I’m still unsure, should a non-waitered meal be tipped?

🔗 The Future of My Computing // P. I. Moore

In 2007 I made my official — and what I thought would be permanent — switch to the Mac platform when I got my 24-inch iMac, and Windows became my new legacy OS. It felt somewhat weird but also cathartic to use a system that I didn’t have to mess around with. It had a powerful UNIX base which I could get my hands dirty on, but only if I wanted to. Unbeknownst to me there was a huge paradigm shift happening around this in my computing life, even if it was only subconscious at the time.

Head up! We have entered the holiday return period for Amazon when you have until Jan 31 to return most products. Or, as I call it, the “2.5-month free trial period”. This will be great for some new experiments.

Credit where it’s due, I’m finding tons of cool stuff on Threads. The concentration of great writing, photos, and videos is perhaps the best I’ve seen on any platform. I’m eager for ActivityPub support so that I can interact from my own domain, but (🙊) that For You feed might be hard to give up.

🆕📝 On TV+ and the Cunning Strategy of the Apple One Bundle Pricing

I couldn’t decide on which of these two quips to use, so you get both of them: “Did you notice when Apple sent in its Trojan Horse?” and “I daresay Apple’s done the math.”

🔗 App Defaults – Manu

I’m a stan for iA Writer too, but looks like Manu has really gone all-in.

😅 I know this is mostly because the rest of the years (currently) contain only my old Instagram posts. But it still makes me laugh. jb.heydingus.net/stats

Charting my number of posts per year since 2011, all under 100 until 2023 which has a huge, sharp uptick to nearly 700.

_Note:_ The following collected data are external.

/-! ### Loops -/

/-- What the active module sampled for one loop due at a tick (R126): measurement and whether it is good, setpoint of
a cascade, supply, acceleration, table index, and why the destination does not follow (cause and selector of code
0x0504; 0 where it follows). -/
structure LoopSmp where
  y     : Int
  good  : Bool
  r     : Int
  v     : Int
  a     : Int
  x     : Int
  cause : Nat
  sel   : Nat
  deriving DecidableEq, Repr

/-! ### Dispatch Solver -/

/-- The steps of a request that the deadline can keep from beginning (R144, R154). -/
inductive SlvStep where
  | late | take | load | factor | refactor | update | exchange
  deriving DecidableEq, Repr

/-- The permit stream of the active module's Solver (R157): a request of a solver queue, by its index in the queue; an
iteration of it, by its number; each with the stop note of the step within it that was not begun. Then the stop note of
an iteration not begun, a completion with its DONE_FRC, and a slot clear (none: every slot). -/
inductive SlvPermit where
  | take (sq : Fin 4) (entry : BitVec 32) (stop : Option SlvStep)
  | iterate (sq : Fin 4) (entry : BitVec 32) (n : BitVec 16) (stop : Option SlvStep)
  | stop (sq : Fin 4) (entry : BitVec 32)
  | complete (sq : Fin 4) (entry : BitVec 32) (frc : BitVec 64)
  | clear (slot : Option (Fin 16)) (by_ : BitVec 6)
  deriving DecidableEq, Repr

/-! ### Safety domain -/

/-- What the safety application and the tests of one safety cycle give (R246): each processor's ITT0 to 47, its
demands for the channels of islands 0 and 1, the sinks it asks to reset, whether its self-test passes; whether each
matrix plane passes its vectors; the functions that differing demands affect; a discrepancy (first channel, second
channel, ms) that the application finds; and the payloads of SPA and SPB for each transmit connection. -/
structure SafCycle where
  ittA     : BitVec 48
  ittB     : BitVec 48
  demA     : BitVec 16
  demB     : BitVec 16
  resetA   : BitVec 16
  resetB   : BitVec 16
  selfA    : Bool
  selfB    : Bool
  planeA   : Bool
  planeB   : Bool
  affected : BitVec 64
  discrep  : Option (Nat × Nat × Nat)
  payloads : List (Nat × List Byte × List Byte)
  deriving DecidableEq, Repr

/-- What makes the safety supervisor force a trip on its own (R249). -/
inductive SafForce where
  | rail | clock
  deriving DecidableEq, Repr

/-- What an Excursion timer belongs to (R259, R263). -/
inductive ExcOwner where
  | function (f : Fin 64) | matrix
  deriving DecidableEq, Repr

/-! ### Banister -/

/-- A command that the input agreement carries (R84, R196): KIND, CMD value, TGT, TYPE and VAL. -/
structure AgrCmd where
  kind : Nat
  cmd  : Nat
  tgt  : Nat := 0
  type : Nat := 0
  val  : Nat := 0
  deriving DecidableEq, Repr

/-- An input agreement (R196): TICK, class-1 time and its domain, commands, releases (KIND, INDEX, POSITION), and the
input images of the latching tasks in ascending order. -/
structure Agreement where
  tick   : Nat
  sec    : Nat
  ns     : Nat
  dom    : Nat
  cmds   : List AgrCmd
  rels   : List (Nat × Nat × Nat)
  images : List (Nat × List Byte)
  deriving DecidableEq, Repr

/-- A copy of a message as it arrives on a lane (R188, R189): the SEQ of its frame, or of the last of the `more` + 1
frames that a long message takes, SENT_FRC, and whether the CRC is good. -/
structure Arrival where
  lane : Fin 2
  seq  : BitVec 32
  more : Nat
  sent : BitVec 64
  good : Bool
  deriving DecidableEq, Repr

/-- A ROLE frame (R191): a role change, the settling of elections that cross (strap and serial, R491), a round-trip
measurement, or the answer to a handshake, which names its SEQ. -/
inductive RoleMsg where
  | change (role : Fin 8)
  | election (strap : Fin 4) (serial : BitVec 32)
  | measure
  | answer (seq : BitVec 32)
  deriving DecidableEq, Repr

/-- A HANDOVER notice (R212): trigger, last committed CYCLE of each task, SEQ of the last RX_MIRROR released. -/
structure Notice where
  trigger : Fin 16
  cycles  : List Nat
  rxSeq   : Nat
  deriving DecidableEq, Repr

/-- An entry of an RX_MIRROR frame (R198): KIND 0 queue, 1 Pigeonhole channel, 2 CAN high-priority buffer; the position
that releases it; its bytes. -/
structure Mirrored where
  kind  : Fin 3
  index : Fin 64
  pos   : BitVec 32
  bytes : List Byte
  deriving DecidableEq, Repr

/-- An entry of a REG_MIRROR frame (R199). -/
structure RegMirror where
  block  : Fin 24
  master : Fin 64
  offset : Fin 65536
  value  : BitVec 32
  deriving DecidableEq, Repr

/-- What a LOG_ENTRY frame carries (R232): a Solver completion (its queue, the entry's bytes 0xE0 to 0xFF, the result
buffer's address and bytes, and for a request that ran at J its slot), or a post made before its task's snapshot point
(to a queue or a Pigeonhole channel). -/
inductive LogEntry where
  | solver (q : Fin 64) (done : List Byte) (addr : Nat) (result slot : List Byte)
  | post (channel : Bool) (index : Fin 64) (pos : BitVec 32) (bytes : List Byte)
  deriving DecidableEq, Repr

/-- What a Banister message says (R191, R225). -/
inductive BanMsg where
  | heartbeat (role : Fin 8) (lanes : Fin 4) (phase : Fin 250000)
  | beacon (serial caps : BitVec 32) (strap : Fin 4) (role : Fin 8)
  | role (x : RoleMsg)
  | nak (seqs : List (BitVec 32))
  | agreement (g : Agreement)
  | agreeAck (tick : Nat) (crc : BitVec 32)
  | rxMirror (entries : List Mirrored)
  | mirrorAck (upTo : BitVec 32)
  | regMirror (entries : List RegMirror)
  | digest (t : Fin 16) (missed noImage : Bool) (cycle : Nat) (value : BitVec 64)
  | samples (samples : List LoopSmp) (ecc : List (Fin 512)) (slots : Fin 513)
  | counts (counts : List (Option (BitVec 48))) (loss bad : BitVec 8)
  | permit (p : SlvPermit)
  | inquiry (failed : BitVec 5)
  | handover (x : Notice)
  | driving (offset : Nat)
  | released
  | joinRequest (caps station serial : BitVec 32) (sdig pdig : List Byte)
  | joinAnswer (reason : Byte) (upgrade : Bool) (caps : BitVec 32) (l : Option Nat)
  | hamper (kind : Byte) (index : BitVec 16) (offset total : Nat) (last : Bool) (data : List Byte)
  | hamperAck (kind : Byte) (index : BitVec 16) (good : Bool)
  | logEntry (x : LogEntry)
  | caughtUp (pos : Nat)
  | topup (payload : List Byte)
  | joined (gbSeq : BitVec 32)
  | swap (landing : Nat)
  | ready (resets discarded : BitVec 32)
  | shutdown (serial : BitVec 32)
  deriving DecidableEq, Repr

📺 Lessons in Chemistry S1E2 (barely spoilers): 😨😬😐🐶☺🥰😒😙😱

An apt analogy from The Dirtbag Diaries describing how outward peace and balance often mask inner turmoil and a sense of being pulled in all directions.

dirtbagdiaries.com

A thought I’ve had more than once lately: If I had to replace my iPad Pro (which I use mostly as a laptop in the Magic Keyboard case), would I replace it with another iPad or with a MacBook Air instead? The power of macOS in that superlight design sure is appealing.

overcast.fm/+QN1qX9sO…

I created this note by navigating my watch with a series of gestures clenching my hand and tapping my fingers together, and then talking to it. I never touched the screen. We’re living in the future and technology is amazing.

🆕📝 Crashing Clockwise #528: ‘The Jeweled Dung Beetle’

🎙️ tap, tap Is this thing on? Time for something completely different.

I wrapped up another fun Shortcuts commission yesterday. This time I got to play around with parsing JSON from an API request and putting that into a Charty chart to display data in a widget on the Home Screen. I love that these get me into learning new little tech skills.